There are two capture surfaces. With pcap/live network capture, Heron can parse full LLM payloads only where the traffic is already plaintext, for example behind a TLS terminator, on an inference host, in local/dev traffic, or from a trusted packet source after termination. If all Heron has is encrypted TLS packets on the wire, it can still see transport-level signals like endpoints, timing, sizes, retries, and flow shape, but not prompts, responses, or tool payloads.
The eBPF path is different: on Linux, Heron can attach to the host-side TLS library boundary, e.g. `SSL_read` / `SSL_write`, where the process already sees plaintext before encryption or after decryption. That enables payload reconstruction and process attribution (`pid`, command, executable) without a proxy, but only for processes/containers/runtimes on hosts you are authorized to instrument and for TLS stacks Heron supports.
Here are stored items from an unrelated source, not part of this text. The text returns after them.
/-! ### Page bias (R335 to R339) -/

/-- R335: bias ranges with a range taken out. -/
def biasCut (first n : Nat) (l : List BiasRange) (pasid : Nat) : List BiasRange :=
  l.flatMap fun b =>
    if b.pasid != pasid || !overlaps b.first b.count first n then [b]
    else
      (if b.first < first then [{ b with count := first - b.first }] else []) ++
      (if first + n < b.first + b.count then [⟨pasid, first + n, b.first + b.count - (first + n)⟩] else [])

/-- R335: bias ranges with a range of OWNED pages added; adjacent ranges of the PASID merge. -/
def biasAdd (pasid first n : Nat) (l : List BiasRange) : List BiasRange :=
  let l := biasCut first n l pasid
  let touch := l.filter fun b => b.pasid == pasid && (b.first + b.count == first || b.first == first + n)
  let lo := touch.foldl (fun a b => min a b.first) first
  let hi := touch.foldl (fun a b => max a (b.first + b.count)) (first + n)
  (l.filter fun b => !touch.contains b) ++ [⟨pasid, lo, hi - lo⟩]

/-- R339: a refused SET_BIAS. -/
def biasBad (s : State) (c : Cmd) : Bool :=
  bits (par c 0) 63 2 != 0 || par c 1 % 4096 != 0 || decide (2 ^ 56 ≤ par c 1) || par c 2 == 0 || par c 2 % 4096 != 0 ||
  decide (2 ^ 56 < par c 1 + par c 2) || (bit (par c 0) 0 && bit (par c 0) 1 && !s.hl.cxlCache)

/-- R338: the operation of a SET_BIAS. -/
def biasOpOf (s : State) (c : Cmd) : BiasOp :=
  { cmd := c, pasid := (getCtx s c.ctx).pasid, first := par c 1 / 4096, count := par c 2 / 4096,
    owned := bit (par c 0) 0, flush := bit (par c 0) 0 && bit (par c 0) 1, begun := true }

def BiasOp.meets (a b : BiasOp) : Bool := a.pasid == b.pasid && overlaps a.first a.count b.first b.count

/-- The bias table after an operation. -/
def BiasOp.table (b : BiasOp) (l : List BiasRange) : List BiasRange :=
  if b.owned then biasAdd b.pasid b.first b.count l else biasCut b.first b.count l b.pasid

/-- R337 to R339: SET_BIAS begins; an overlapping later one waits for the earlier. -/
def setBias (c : Cmd) (s : State) : State :=
  let s := startCmd c s
  if s.xlt.biasOps.any fun b => b.cmd == c then s
  else if biasBad s c then badPacket c 0 s
  else
    let b := biasOpOf s c
    if 65536 < (b.table s.xlt.bias).length then complete c stNoResource 0 0 s
    else s.setXlt { s.xlt with biasOps := s.xlt.biasOps ++ [{ b with begun := !s.xlt.biasOps.any (·.meets b) }] }

def execSetBias (c : Cmd) (s : State) : Host.Outcome State Fault Refusal := whileOn (setBias c) s

/-- R338 step 2: earlier accesses of a range that have not completed. -/
def biasBusy (s : State) (b : BiasOp) : Bool :=
  (s.hl.reads.any fun r => r.pasid == b.pasid && overlaps (b.first * 4096) (b.count * 4096) r.addr r.bytes) ||
  (s.hl.queued.any fun w => w.pasid == b.pasid && overlaps (b.first * 4096) (b.count * 4096) w.addr w.data.length)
What remains inaccessible: traffic from hosts we are not running on, processes isolated from our permissions, payloads that never cross an observed boundary, unsupported TLS/protocol paths, and data the provider never returns to the client. So the design is passive and no-proxy, but it is not magic remote TLS breaking.
If I've got a swarm of agent processes all calling out to the same LLM endpoint from one box, how do you disambiguate which process initiated which call at the eBPF layer, is it PID tracking through the syscall, or are you also correlating with something at the process tree level?
Heron
@ansari_adin Process ID can be distingushed, it is an advantage of ebpf mode. But even there is no ebpf enabled, Heron has the ability to correlate the Agentic turns through signature of the body automagiclly.
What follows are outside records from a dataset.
-- ==== Sys2Proof/Machine/Exchange.lean ====
section
/-!
DEFINITION. LOOKUP on the requesting device (R84 to R99, R107 to R113, R120, R122, R287, R462): the block's checks, bucketing
by owner pair, batches and their limits, hedges, fragments, merging, the mask, the output and the completion.
-/

namespace Sys2Proof.Machine

/-! ### The lookup block (R84 to R89) -/

/-- R86: fields of a segment descriptor of 32 bytes. -/
def sgTable (d : List Byte) : Nat := leAt d 0 2
def sgOp (d : List Byte) : Nat := bits (leAt d 0 8) 18 16
def sgOne (d : List Byte) : Bool := bit (leAt d 0 8) 19
def sgFmt (d : List Byte) : Nat := bits (leAt d 0 8) 23 20
def sgKind (d : List Byte) : Nat := bits (leAt d 0 8) 25 24
def sgShift (d : List Byte) : Nat := bits (leAt d 0 8) 32 26
def sgIdx32 (d : List Byte) : Bool := bit (leAt d 0 8) 33
def sgBags (d : List Byte) : Nat := leAt d 8 4
def sgCount (d : List Byte) : Nat := leAt d 12 4
def sgLenOff (d : List Byte) : Nat := leAt d 16 4
def sgIdxOff (d : List Byte) : Nat := leAt d 20 4
def sgWtOff (d : List Byte) : Nat := leAt d 24 4
def sgOut (d : List Byte) : Nat := leAt d 28 4

/-- A segment read from the block: its descriptor, bag lengths, indices and weights. -/
structure SegIn where
  desc : List Byte
  lens : List Nat
  idx : List Nat
  wts : List Nat
  deriving DecidableEq, Repr

/-- R84: parameters of LOOKUP. -/
def lkInline (c : Cmd) : Bool := bit (par c 0) 0
def lkRing (c : Cmd) : Option Nat := if bit (par c 0) 1 then some (bits (par c 0) 17 2) else none
def lkDeadline (s : State) (c : Cmd) : Nat :=
  let n := bits (par c 1) 31 0
  if n = 0 then bits (regGet s Reg.XCH_DEADLINE_DEF) 31 0 else n
def lkHedge (c : Cmd) : Nat := bits (par c 1) 63 32

/-- R84, R89: the parameters are malformed. -/
def lkParamsBad (s : State) (c : Cmd) : Bool :=
  bits (par c 0) 63 18 != 0 || (!bit (par c 0) 1 && bits (par c 0) 17 2 != 0) ||
  decide (lkDeadline s c < 1000) || decide (1000000000 < lkDeadline s c) || (lkHedge c != 0 && decide (lkHedge c < 500))

/-- R89: a piece of the block: of the inline data, none where it passes their end, or of memory. -/
def lkGet (c : Cmd) (off n : Nat) : Acc (Option (List Byte)) :=
  if lkInline c then pure (if off + n ≤ c.data.length then some (slice off n c.data) else none)
  else do
    let l ← ctxRead (.cmd c) c.ctx (par c 2 + off) n
    pure (some l)

/-- R87: bytes from one vector of a segment to the next. -/
def sgStride (s : State) (d : List Byte) : Nat :=
  roundUp (vecBytes (sgKind d) (sgFmt d) (((currentDesc s (sgTable d)).map tdDim).getD 0)) 32

/-- R89: a segment descriptor is refused. -/
def sgBad (s : State) (d : List Byte) : Bool :=
  bits (leAt d 0 8) 63 34 != 0 || decide (3 < sgOp d) || sgKind d == 3 ||
  (sgKind d == 0 && !(sgFmt d == 0 || sgFmt d == 2 || sgFmt d == 4 || sgFmt d == 10)) ||
  (currentDesc s (sgTable d)).isNone || (sgOne d && sgBags d != sgCount d)

/-- R89: two output ranges overlap. -/
def sgOverlaps (s : State) : List (List Byte) → Bool
  | [] => false
  | d :: ds => (ds.any fun e => overlaps (sgOut d) (sgBags d * sgStride s d) (sgOut e) (sgBags e * sgStride s e)) || sgOverlaps s ds

/-- R86: the arrays of one segment. -/
def segRead (c : Cmd) (d : List Byte) : Acc (Option SegIn) := do
  let w := if sgIdx32 d then 4 else 8
  match ← (if sgOne d then pure (some []) else lkGet c (sgLenOff d) (2 * sgBags d)) with
  | none => pure none
  | some lb =>
    let lens := if sgOne d then List.replicate (sgBags d) 1 else (List.range (sgBags d)).map fun i => leAt lb (2 * i) 2
    match ← lkGet c (sgIdxOff d) (w * sgCount d) with
    | none => pure none
    | some ib =>
      match ← (if sgOp d = 3 then lkGet c (sgWtOff d) (2 * sgCount d) else pure (some [])) with
      | none => pure none
      | some wb =>
        if lens.foldl (· + ·) 0 ≠ sgCount d then pure none
        else pure (some
          { desc := d, lens := lens, idx := (List.range (sgCount d)).map fun i => leAt ib (w * i) w,
            wts := if sgOp d = 3 then (List.range (sgCount d)).map fun i => leAt wb (2 * i) 2 else [] })

/-- R85, R89: the whole block, or none where it is malformed. -/
def blockRead (c : Cmd) : Acc (Option (List SegIn)) := do
  match ← lkGet c 0 16 with
  | none => pure none
  | some h =>
    let n := leAt h 0 2
    let total := leAt h 8 4
    if bits (leAt h 0 8) 63 16 != 0 || bits (leAt h 8 8) 63 32 != 0 || n == 0 || decide (4096 < n) || decide (2 ^ 24 < total) then pure none
    else
      match ← lkGet c 16 (32 * n) with
      | none => pure none
      | some l =>
        let ds := (List.range n).map fun i => slice (32 * i) 32 l
        let bad ← accAsk fun s => (ds.any (sgBad s)) || sgOverlaps s ds
        if bad || (ds.map sgCount).foldl (· + ·) 0 != total then pure none
        else ds.foldlM (fun (r : Option (List SegIn)) d => do
          match r with
          | none => pure none
          | some l => match ← segRead c d with
            | none => pure none
            | some g => pure (some (l ++ [g]))) (some [])

/-! ### Batches in flight (R97, R99) -/

def lookOf (s : State) (c : Cmd) : Option Look := s.xch.looks.find? fun l => l.cmd == c
def setLook (l : Look) (s : State) : State := s.setXch { s.xch with looks := updFirst (fun x => x.cmd == l.cmd) (fun _ => l) s.xch.looks }
def dropLook (c : Cmd) (s : State) : State := s.setXch { s.xch with looks := s.xch.looks.filter fun l => l.cmd != c }

def batchOf (s : State) (id : Nat) : Option ReqBatch := s.xch.batches.find? fun b => b.id == id
def updBatchOf (id : Nat) (f : ReqBatch → ReqBatch) (s : State) : State :=
  s.setXch { s.xch with batches := updFirst (fun b => b.id == id) f s.xch.batches }

/-- The original batch of a batch, and its number there of a part. -/
def origOf (s : State) (b : ReqBatch) : ReqBatch :=
  match b.copyOf with
  | some o => (batchOf s o).getD b
  | none => b
def ReqBatch.origPart (b : ReqBatch) (j : Nat) : Nat := if b.copyOf.isSome then b.partMap.getD j 0 else j

/-- Unanswered parts of a batch. -/
def openParts (s : State) (b : ReqBatch) : List Nat :=
  (List.range b.refs.length).filter fun j => (origOf s b).state.getD (b.origPart j) 2 == 0

/-- R99: batches sent that still have unanswered parts. -/
def outstanding (s : State) : List ReqBatch := s.xch.batches.filter fun b => b.sent && !(openParts s b).isEmpty

/-- R97: a fresh batch ID. -/
def freshBatch (s : State) : Nat × State := (s.xch.nextBatch, s.setXch { s.xch with nextBatch := (s.xch.nextBatch + 1) % 2 ^ 32 })

/-- R462: an ID that serves as owner. -/
def servesAsOwner (s : State) (d : Nat) : Bool := !isDown s d && !isRestoring s d

/-- Parts of a batch are finalised as missing. -/
def missParts (o : Nat) (ps : List Nat) (s : State) : State :=
  let miss := fun (b : ReqBatch) (j : Nat) => if b.state.getD j 0 == 0 && ps.contains j then 2 else b.state.getD j 0
  updBatchOf o (fun b => { b with state := (List.range b.state.length).map (miss b) }) s

/-- The indices that a list of parts holds. -/
def msgIndices (m : BatchMsg) : Nat := (m.segs.map fun g => g.indices.length).foldl (· + ·) 0

/-- R97, R516, R524: a batch goes to a device. -/
def shipBatch (id : Nat) (s : State) : State :=
  match batchOf s id with
  | none => s
  | some b =>
    let s := updBatchOf id (fun b => { b with sent := true, sentAt := s.now }) s
    let s := evt 128 0x40 b.dest 1 (eventCtx b.cmd) s
    let s := emit 0x07 128 b.cmd.ctx id (b.dest + b2n b.msg.hedge * 2 ^ 16) (msgIndices b.msg) s
    send b.dest (.batch b.msg) s

/-- R94, R462: a due batch is sent; one whose owner is DOWN or RESTORING goes to its replica or is missing. -/
def sendBatch (id : Nat) (s : State) : State :=
  match batchOf s id with
  | none => s
  | some b =>
    let s := count Reg.XCH_CNT_BATCHES (s.setXch { s.xch with window := (0 :: s.xch.window).take 1024 })
    if servesAsOwner s b.primary then shipBatch id s
    else if b.replica != 0xFFFF && servesAsOwner s b.replica then
      shipBatch id (updBatchOf id (fun b => { b with dest := b.replica, redirected := true }) s)
    else missParts id (List.range b.refs.length) (updBatchOf id (fun b => { b with sent := true, sentAt := s.now, redirected := true }) s)

/-- R99: the first due batch leaves unless a limit holds it. -/
def pumpBatches : Nat → State → State
  | 0, s => s
  | n + 1, s =>
    match s.xch.batches.find? fun b => b.due && !b.sent && !(openParts s b).isEmpty with
    | none => s
    | some b =>
      let out := outstanding s
      if 4096 ≤ out.length || 16 ≤ (out.filter fun x => x.copyOf.isNone && x.primary == b.primary && x.replica == b.replica).length then s
      else pumpBatches n (sendBatch b.id s)

def lookPump (s : State) : State := pumpBatches s.xch.batches.length s

/-! ### Overlay acknowledgements (R153 step 8) -/

/-- A lookup batch holds a row. -/
def batchHolds (s : State) (m : BatchMsg) (r : RowRef) : Bool :=
  m.segs.any fun g => g.table == r.table && g.epoch == r.epoch &&
    match heldDesc s r.table r.epoch SlotState.serves with
    | some d => g.indices.any fun i => (rowOf d (partnerRows s d) i).map (·.1) == some r.row
    | none => false

/-- R153 step 8: a batch that this device sent to the row's old owners and that holds the row has not finished. -/
def rowInFlight (s : State) (r : RowRef) : Bool :=
  let ab := match heldDesc s r.table r.epoch SlotState.serves with
    | some d => ownersOf s d r.row
    | none => (0xFFFF, 0xFFFF)
  let old := fun d => d == ab.1 || d == ab.2
  ((outstanding s).any fun b => old b.dest && batchHolds s b.msg r) ||
  s.tbl.upds.any fun u => u.table == r.table && u.epoch == r.epoch && u.sent.any fun p => old p.dst && p.msg.rows.contains r.row

/-- R153 step 8: OVERLAY_ACK goes out for each row whose batches have finished. -/
def overlayAcks (s : State) : State :=
  (s.tbl.overlay.filter fun x => x.ackDue && !rowInFlight s x.row).foldl (fun s x =>
    send s.fab.mgrId (.overlayAck x.row) (s.setTbl { s.tbl with
      overlay := updFirst (fun y => y.row == x.row) (fun y => { y with ackDue := false }) s.tbl.overlay })) s

/-! ### Merging and output (R87, R88, R90, R102 to R104, R113) -/

def insertAns (a : BagAns) : List BagAns → List BagAns
  | [] => [a]
  | b :: bs => if a.responder < b.responder || (a.responder == b.responder && a.order ≤ b.order) then a :: b :: bs else b :: insertAns a bs

/-- R104, R113: the vector of a bag and the elements that its conversion saturates. -/
def bagVector (exact : Bool) (g : LSeg) (b : Bag) (s : State) : (List Byte × Nat) × State :=
  match b.answers.find? fun a => a.whole with
  | some a => ((a.data, 0), s)
  | none =>
    let ps := ((b.answers.foldr insertAns []).map fun a => readPartial g.poolOp g.dim a.data).filter fun p => !p.none
    let n := (ps.map (·.count)).foldl (· + ·) 0
    let (v, s) := if ps.isEmpty then (vecZero g.dim, s)
      else if g.poolOp = 2 then (((ps.drop 1).map (·.vals)).foldl (vecZip fxMax) ((ps.map (·.vals)).headD []), s)
      else if exact then (((ps.drop 1).map (·.vals)).foldl (vecZip fp32.add) ((ps.map (·.vals)).headD []), s)
      else sumFree ps.length (ps.map (·.vals)) s
    (outVector g.outKind g.outFmt g.outShift (poolFinish g.poolOp ⟨v, n, false⟩), s)

/-- R87: stride of a stamped segment. -/
def LSeg.stride (g : LSeg) : Nat := roundUp (vecBytes g.outKind g.outFmt g.dim) 32

/-- The vectors of a LOOKUP with their offsets from the output start, and the elements saturated here. -/
def lookVectors (l : Look) (s : State) : (List (Nat × List Byte) × Nat) × State :=
  l.segs.foldl (fun (acc : (List (Nat × List Byte) × Nat) × State) g =>
    (List.range g.bags.length).foldl (fun (acc : (List (Nat × List Byte) × Nat) × State) b =>
      let (v, s) := bagVector l.exact g (g.bags.getD b ⟨0, []⟩) acc.2
      ((acc.1.1 ++ [(g.outOff + b * g.stride, v.1)], acc.1.2 + v.2), s)) acc) (([], 0), s)

/-- R88: the stream bytes of a ring output: its vectors with zeros between them. -/
def ringImage (l : Look) (outs : List (Nat × List Byte)) : List Byte :=
  let n := l.segs.foldl (fun m g => max m (g.outOff + g.bags.length * g.stride)) 0
  outs.foldl (fun im o => im.take o.1 ++ o.2 ++ im.drop (o.1 + o.2.length)) (List.replicate n 0)

/-- R92: an output that holds undefined bytes. -/
def undefOuts : List (Nat × List Byte) → State → List (Nat × List Byte) × State
  | [], s => ([], s)
  | o :: os, s =>
    let (l, s) := freeBytes o.2.length s
    let (r, s) := undefOuts os s
    ((o.1, l) :: r, s)

/-- R90: the mask's bytes. -/
def maskBytes (total : Nat) (ns : List Nat) : List Byte := leBytes ((total + 63) / 64 * 8) (maskOf ns)

/-- R90, R93: every output vector is written and then the mask. -/
def outputAcc (l : Look) (mask : List Byte) : Acc Unit := do
  if l.ring.isNone then
    l.outs.foldlM (fun (_ : Unit) o => ctxWrite (.cmd l.cmd) l.cmd.ctx (l.start + o.1) o.2) ()
  if l.mask ≠ 0 then ctxWrite (.cmd l.cmd) l.cmd.ctx l.mask mask

/-- R287: a LOOKUP lets its ring ID go. -/
def releaseRing (l : Look) (s : State) : State :=
  match l.ring with
  | some r => setRingId { ringIdOf s l.cmd.ctx r with producer := none } s
  | none => s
The one-click SFT trajectory export is the part I didn't see coming. Turning production agent traffic into fine-tuning data without re-running anything is a genuinely useful shortcut, especially if you're running high-volume agent loops and want to improve model behavior from real usage. Does it have any mechanism to strip sensitive content from prompts before export, or is that left to the user?
Heron
@xavier_macia Yes — that is the right caveat.
Today, Heron does not automatically strip PII or secrets before SFT export. The export is explicit, and the resulting JSONL should be treated as a sensitive artifact. If the captured traffic may contain customer data, credentials, or proprietary context, it should go through a redaction/de-identification/review step before being used for training.
The controls we have today are more about exposure reduction: local/self-managed storage, retention policies, stored-body caps, and explicit operator-driven export. First-class redaction policies before export are the right next step, and we are adding that to the roadmap.
If you have a strong view on what the redaction policy should look like — rule-based filters, schema-aware tool-result filtering, allowlists, or review gates — I’d love to capture that in an issue or PR.
Debugging AI agent behavior has been painful for our team because we're always working backward from logs after something breaks. The passive observability angle here is interesting — if it captures what's happening without requiring changes to the agent code, that removes a real barrier to adoption. Does Heron work with cloud-hosted agents or only local/on-prem setups?
Heron
@kudiff Yes, with one important distinction: Heron does not need changes inside the agent code, but it still needs a capture point you control.
If your agents run on your own cloud infrastructure — VMs, Kubernetes nodes, inference hosts, gateways, or behind a TLS terminator — Heron can work there. You can run it on the relevant host, feed it traffic through cloud-probe/pcap, or use the opt-in eBPF mode on the Linux host where the agent process makes the LLM calls.
If by “cloud-hosted” you mean a fully managed third-party agent where you cannot access the host, network path, TLS boundary, or any log/export stream, Heron cannot observe it from the outside.
So the short version is: cloud infra you control, yes; opaque managed SaaS agents, only if they expose a capture or export point.